Activity: State, as a single number, how many lines in the data below contain "configureSensorAll".

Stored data
┄┄┄┄┄┄

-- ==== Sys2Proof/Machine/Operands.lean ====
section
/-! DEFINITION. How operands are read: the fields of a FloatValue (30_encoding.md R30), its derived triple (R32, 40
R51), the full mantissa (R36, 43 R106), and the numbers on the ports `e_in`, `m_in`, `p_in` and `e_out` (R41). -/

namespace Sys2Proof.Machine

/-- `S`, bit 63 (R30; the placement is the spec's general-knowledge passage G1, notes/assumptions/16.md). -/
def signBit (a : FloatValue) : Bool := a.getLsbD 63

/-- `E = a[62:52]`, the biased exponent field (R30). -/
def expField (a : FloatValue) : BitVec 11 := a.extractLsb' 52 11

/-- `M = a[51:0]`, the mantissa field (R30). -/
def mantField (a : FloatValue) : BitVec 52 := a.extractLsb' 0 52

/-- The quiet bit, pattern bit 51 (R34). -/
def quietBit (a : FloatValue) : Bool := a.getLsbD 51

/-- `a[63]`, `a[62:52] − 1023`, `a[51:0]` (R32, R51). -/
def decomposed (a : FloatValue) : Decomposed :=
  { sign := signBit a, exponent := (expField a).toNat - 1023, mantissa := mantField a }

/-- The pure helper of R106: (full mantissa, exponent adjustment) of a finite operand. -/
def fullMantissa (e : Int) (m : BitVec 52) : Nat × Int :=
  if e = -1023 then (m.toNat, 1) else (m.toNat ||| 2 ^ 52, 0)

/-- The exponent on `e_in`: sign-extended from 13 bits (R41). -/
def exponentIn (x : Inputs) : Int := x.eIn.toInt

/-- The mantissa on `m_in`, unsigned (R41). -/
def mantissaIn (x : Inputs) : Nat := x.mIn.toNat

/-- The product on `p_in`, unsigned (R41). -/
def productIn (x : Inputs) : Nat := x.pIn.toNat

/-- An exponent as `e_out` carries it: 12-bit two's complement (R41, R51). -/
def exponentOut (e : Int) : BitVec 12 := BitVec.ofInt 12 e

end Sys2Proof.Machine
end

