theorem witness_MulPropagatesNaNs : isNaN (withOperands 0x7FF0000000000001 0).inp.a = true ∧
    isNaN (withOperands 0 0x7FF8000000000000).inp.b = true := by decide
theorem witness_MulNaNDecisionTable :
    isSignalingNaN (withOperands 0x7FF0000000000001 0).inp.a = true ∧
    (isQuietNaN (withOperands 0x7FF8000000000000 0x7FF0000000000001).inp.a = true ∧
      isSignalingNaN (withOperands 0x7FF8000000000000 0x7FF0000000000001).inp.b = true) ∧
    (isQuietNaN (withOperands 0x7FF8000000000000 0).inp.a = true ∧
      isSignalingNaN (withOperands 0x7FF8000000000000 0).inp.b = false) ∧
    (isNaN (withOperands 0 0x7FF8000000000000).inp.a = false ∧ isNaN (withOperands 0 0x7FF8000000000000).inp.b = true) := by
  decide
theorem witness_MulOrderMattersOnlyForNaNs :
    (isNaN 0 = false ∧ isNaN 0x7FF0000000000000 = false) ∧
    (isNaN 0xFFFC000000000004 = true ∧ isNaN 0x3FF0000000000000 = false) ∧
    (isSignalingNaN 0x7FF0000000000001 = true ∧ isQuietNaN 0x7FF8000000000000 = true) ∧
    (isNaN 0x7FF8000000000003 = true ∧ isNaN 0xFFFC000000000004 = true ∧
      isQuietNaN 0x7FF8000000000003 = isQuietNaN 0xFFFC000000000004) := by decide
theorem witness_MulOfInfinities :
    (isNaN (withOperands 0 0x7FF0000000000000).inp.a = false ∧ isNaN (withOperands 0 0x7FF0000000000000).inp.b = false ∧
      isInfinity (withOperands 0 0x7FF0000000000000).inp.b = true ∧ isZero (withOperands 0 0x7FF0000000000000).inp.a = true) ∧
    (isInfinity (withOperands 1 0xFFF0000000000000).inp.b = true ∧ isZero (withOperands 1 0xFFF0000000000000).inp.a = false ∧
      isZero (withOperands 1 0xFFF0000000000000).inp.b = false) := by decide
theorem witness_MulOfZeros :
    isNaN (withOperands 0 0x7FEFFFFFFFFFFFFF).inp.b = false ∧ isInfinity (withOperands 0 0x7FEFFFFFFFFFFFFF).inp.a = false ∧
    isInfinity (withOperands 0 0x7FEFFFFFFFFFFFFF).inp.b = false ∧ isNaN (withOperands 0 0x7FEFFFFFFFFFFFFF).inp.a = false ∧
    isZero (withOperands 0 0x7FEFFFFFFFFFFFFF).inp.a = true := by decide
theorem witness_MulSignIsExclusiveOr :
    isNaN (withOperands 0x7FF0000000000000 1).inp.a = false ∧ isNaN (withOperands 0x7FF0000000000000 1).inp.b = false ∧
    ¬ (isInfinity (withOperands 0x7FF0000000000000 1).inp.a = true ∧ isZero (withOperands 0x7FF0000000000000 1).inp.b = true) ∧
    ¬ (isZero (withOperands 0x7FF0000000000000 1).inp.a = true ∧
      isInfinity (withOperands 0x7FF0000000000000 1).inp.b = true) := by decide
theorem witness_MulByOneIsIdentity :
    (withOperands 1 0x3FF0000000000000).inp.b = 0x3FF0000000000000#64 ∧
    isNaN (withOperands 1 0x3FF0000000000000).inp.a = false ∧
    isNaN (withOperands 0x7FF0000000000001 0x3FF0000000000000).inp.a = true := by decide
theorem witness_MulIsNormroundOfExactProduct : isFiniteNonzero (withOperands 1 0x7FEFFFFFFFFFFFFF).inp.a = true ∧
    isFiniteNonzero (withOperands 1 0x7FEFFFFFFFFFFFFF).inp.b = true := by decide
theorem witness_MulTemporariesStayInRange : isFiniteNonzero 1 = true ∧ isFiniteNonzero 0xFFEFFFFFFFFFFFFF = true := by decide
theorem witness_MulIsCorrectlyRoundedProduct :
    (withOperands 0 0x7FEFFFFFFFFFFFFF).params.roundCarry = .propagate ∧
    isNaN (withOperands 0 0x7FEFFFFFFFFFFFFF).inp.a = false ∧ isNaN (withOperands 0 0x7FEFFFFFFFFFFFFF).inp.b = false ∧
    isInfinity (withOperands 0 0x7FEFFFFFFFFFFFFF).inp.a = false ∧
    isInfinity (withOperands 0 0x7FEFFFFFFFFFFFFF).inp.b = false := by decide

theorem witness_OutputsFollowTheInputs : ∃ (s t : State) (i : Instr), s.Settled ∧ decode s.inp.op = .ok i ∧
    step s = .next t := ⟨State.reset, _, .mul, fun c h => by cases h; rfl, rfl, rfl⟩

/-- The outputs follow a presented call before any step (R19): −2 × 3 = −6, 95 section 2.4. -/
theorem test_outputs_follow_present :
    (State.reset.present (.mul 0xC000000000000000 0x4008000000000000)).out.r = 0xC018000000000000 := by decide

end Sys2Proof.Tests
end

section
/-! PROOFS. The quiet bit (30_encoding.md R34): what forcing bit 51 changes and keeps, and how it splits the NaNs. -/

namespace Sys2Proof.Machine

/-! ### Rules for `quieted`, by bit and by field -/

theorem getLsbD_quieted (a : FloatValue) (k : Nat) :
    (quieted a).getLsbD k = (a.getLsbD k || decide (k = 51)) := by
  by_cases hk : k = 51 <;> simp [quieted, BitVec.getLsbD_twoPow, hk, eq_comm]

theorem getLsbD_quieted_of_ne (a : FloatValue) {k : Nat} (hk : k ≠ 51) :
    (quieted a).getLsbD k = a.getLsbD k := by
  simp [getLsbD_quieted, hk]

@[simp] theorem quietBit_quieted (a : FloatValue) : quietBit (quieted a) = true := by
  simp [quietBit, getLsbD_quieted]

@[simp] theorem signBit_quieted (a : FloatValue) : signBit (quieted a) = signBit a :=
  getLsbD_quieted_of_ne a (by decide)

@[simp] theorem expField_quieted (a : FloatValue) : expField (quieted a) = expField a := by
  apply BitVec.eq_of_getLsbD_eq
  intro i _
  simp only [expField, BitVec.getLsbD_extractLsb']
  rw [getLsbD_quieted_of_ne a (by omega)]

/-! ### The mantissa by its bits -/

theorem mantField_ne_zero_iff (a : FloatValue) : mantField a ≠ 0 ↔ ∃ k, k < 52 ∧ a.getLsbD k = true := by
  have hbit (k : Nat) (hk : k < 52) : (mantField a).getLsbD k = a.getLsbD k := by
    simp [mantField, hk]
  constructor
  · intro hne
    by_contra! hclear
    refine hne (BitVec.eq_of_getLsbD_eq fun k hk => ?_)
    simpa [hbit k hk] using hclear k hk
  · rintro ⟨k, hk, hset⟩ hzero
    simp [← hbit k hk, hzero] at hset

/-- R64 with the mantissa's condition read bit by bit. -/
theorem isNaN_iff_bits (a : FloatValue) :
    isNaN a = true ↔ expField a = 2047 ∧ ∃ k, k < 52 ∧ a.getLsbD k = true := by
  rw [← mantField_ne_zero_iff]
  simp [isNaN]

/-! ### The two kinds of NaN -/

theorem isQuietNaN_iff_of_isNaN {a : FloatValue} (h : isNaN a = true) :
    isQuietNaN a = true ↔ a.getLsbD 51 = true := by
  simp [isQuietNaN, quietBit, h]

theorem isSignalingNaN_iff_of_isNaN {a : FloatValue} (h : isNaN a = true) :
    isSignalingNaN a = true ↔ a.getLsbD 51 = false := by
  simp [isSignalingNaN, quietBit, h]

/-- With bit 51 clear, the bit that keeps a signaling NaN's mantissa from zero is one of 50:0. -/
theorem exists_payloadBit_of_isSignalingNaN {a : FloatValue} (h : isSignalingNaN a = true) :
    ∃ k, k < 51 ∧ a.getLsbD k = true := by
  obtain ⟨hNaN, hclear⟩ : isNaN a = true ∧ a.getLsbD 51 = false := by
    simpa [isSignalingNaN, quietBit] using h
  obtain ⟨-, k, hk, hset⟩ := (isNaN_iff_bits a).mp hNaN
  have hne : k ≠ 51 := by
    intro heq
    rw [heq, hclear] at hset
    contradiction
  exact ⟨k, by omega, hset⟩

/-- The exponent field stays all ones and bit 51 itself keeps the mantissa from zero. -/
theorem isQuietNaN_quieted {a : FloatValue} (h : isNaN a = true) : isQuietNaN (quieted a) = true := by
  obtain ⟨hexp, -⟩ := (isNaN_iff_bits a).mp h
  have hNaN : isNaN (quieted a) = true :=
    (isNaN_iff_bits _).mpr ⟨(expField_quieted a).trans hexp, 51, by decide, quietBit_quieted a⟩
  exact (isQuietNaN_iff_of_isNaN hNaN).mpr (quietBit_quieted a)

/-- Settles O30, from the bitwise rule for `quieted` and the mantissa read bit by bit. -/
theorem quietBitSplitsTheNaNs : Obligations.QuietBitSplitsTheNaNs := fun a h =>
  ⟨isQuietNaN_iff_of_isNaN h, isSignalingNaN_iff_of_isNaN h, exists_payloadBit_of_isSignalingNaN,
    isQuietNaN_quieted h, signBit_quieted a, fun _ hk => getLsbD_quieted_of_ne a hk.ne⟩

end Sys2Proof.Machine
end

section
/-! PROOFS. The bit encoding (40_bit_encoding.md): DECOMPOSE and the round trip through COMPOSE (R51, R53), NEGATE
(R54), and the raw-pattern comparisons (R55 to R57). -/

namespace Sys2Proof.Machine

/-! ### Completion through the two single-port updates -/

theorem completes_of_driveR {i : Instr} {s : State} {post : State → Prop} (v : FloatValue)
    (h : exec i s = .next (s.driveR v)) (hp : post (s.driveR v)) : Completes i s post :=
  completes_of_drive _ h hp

┄┄┄┄┄┄

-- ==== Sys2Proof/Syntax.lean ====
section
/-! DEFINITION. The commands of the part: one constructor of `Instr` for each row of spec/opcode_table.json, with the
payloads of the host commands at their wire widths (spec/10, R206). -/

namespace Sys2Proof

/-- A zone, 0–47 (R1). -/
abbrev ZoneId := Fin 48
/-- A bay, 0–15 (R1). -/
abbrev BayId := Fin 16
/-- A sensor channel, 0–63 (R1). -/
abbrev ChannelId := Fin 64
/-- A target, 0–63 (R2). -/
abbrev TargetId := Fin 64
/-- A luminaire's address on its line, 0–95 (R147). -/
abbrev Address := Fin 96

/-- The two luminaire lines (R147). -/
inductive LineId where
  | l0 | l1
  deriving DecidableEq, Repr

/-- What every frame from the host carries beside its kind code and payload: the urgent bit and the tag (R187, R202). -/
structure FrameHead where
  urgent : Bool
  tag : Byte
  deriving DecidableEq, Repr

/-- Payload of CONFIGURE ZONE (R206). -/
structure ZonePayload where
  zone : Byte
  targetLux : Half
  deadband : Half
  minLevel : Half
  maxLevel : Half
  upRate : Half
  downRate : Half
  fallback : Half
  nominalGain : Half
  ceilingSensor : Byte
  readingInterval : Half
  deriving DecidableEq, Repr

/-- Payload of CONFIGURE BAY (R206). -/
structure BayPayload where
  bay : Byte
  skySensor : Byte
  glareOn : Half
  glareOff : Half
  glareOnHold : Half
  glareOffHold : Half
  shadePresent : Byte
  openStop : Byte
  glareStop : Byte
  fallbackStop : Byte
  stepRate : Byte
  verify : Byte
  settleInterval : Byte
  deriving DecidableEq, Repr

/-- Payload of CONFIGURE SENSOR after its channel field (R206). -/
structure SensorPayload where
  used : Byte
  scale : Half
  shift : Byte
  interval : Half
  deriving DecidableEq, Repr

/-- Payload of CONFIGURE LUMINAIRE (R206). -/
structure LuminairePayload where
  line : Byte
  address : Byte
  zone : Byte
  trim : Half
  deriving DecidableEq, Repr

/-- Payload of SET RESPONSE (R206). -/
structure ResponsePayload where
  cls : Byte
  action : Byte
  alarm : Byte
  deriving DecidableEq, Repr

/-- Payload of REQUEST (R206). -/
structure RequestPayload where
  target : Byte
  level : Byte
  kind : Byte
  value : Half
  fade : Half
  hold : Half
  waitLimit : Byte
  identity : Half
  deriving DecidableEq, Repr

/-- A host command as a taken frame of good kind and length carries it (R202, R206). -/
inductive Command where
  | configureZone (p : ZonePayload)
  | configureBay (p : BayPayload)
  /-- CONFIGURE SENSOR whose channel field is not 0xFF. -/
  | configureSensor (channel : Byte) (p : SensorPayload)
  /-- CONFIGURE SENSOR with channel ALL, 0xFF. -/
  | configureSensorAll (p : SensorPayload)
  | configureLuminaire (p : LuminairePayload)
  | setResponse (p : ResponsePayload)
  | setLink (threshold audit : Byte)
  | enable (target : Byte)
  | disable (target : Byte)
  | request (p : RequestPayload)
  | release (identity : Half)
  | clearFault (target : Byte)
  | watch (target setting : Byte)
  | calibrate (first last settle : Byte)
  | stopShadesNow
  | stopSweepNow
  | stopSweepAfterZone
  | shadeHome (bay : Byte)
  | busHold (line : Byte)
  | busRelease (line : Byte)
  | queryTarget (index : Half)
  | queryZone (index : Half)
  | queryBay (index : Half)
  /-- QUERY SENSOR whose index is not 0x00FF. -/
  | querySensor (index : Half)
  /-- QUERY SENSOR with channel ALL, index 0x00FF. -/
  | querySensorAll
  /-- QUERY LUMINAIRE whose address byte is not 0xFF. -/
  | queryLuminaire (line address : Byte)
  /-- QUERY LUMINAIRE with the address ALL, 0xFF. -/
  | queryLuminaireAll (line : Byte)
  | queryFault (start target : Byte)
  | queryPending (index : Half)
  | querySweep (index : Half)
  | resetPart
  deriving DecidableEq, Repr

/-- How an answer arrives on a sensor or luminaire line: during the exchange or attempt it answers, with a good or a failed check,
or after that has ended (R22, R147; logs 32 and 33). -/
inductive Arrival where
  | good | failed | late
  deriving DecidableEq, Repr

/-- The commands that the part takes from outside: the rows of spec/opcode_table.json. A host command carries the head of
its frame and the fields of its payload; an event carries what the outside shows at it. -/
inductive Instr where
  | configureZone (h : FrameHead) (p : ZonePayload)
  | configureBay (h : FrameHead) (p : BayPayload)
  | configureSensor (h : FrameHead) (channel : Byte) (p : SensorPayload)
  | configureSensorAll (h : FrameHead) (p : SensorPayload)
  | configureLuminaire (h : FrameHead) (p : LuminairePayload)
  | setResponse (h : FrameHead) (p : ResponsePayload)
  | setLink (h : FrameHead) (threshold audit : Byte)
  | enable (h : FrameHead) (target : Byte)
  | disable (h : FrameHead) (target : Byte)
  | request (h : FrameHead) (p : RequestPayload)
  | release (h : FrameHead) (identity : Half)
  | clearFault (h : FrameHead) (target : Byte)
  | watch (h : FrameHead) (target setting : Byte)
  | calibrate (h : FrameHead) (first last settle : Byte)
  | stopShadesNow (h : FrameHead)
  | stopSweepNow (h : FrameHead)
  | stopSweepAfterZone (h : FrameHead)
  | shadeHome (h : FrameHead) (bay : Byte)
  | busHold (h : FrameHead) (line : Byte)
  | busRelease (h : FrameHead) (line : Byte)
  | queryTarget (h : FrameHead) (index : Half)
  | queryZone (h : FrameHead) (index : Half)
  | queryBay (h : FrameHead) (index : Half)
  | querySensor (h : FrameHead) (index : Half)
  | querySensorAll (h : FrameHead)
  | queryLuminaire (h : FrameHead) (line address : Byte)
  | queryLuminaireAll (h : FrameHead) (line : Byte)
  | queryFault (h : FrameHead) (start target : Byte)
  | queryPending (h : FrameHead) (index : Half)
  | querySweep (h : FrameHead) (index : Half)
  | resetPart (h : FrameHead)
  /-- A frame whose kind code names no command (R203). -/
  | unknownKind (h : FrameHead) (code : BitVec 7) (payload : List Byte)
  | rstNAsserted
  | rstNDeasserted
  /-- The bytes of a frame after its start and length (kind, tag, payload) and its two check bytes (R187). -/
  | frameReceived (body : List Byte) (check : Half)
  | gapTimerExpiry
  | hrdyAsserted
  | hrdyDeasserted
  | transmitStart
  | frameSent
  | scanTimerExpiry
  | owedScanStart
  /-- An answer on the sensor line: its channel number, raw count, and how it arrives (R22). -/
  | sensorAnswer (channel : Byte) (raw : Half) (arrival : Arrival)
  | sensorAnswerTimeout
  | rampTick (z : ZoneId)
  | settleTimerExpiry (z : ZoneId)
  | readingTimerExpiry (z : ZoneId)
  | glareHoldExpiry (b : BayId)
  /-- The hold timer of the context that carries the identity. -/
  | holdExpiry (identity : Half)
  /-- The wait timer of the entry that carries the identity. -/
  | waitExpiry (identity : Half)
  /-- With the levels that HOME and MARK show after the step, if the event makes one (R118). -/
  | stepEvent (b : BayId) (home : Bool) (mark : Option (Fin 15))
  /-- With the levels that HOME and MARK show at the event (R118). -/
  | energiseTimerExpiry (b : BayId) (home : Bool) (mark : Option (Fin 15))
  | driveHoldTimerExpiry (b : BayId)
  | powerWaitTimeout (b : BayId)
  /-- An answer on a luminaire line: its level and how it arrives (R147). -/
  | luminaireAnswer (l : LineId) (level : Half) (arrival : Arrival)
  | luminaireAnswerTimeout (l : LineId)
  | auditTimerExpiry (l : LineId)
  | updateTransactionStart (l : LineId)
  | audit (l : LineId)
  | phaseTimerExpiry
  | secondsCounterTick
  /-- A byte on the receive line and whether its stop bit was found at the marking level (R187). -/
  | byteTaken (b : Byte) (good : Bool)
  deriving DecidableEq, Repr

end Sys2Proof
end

┄┄┄┄┄┄

Written answer: 2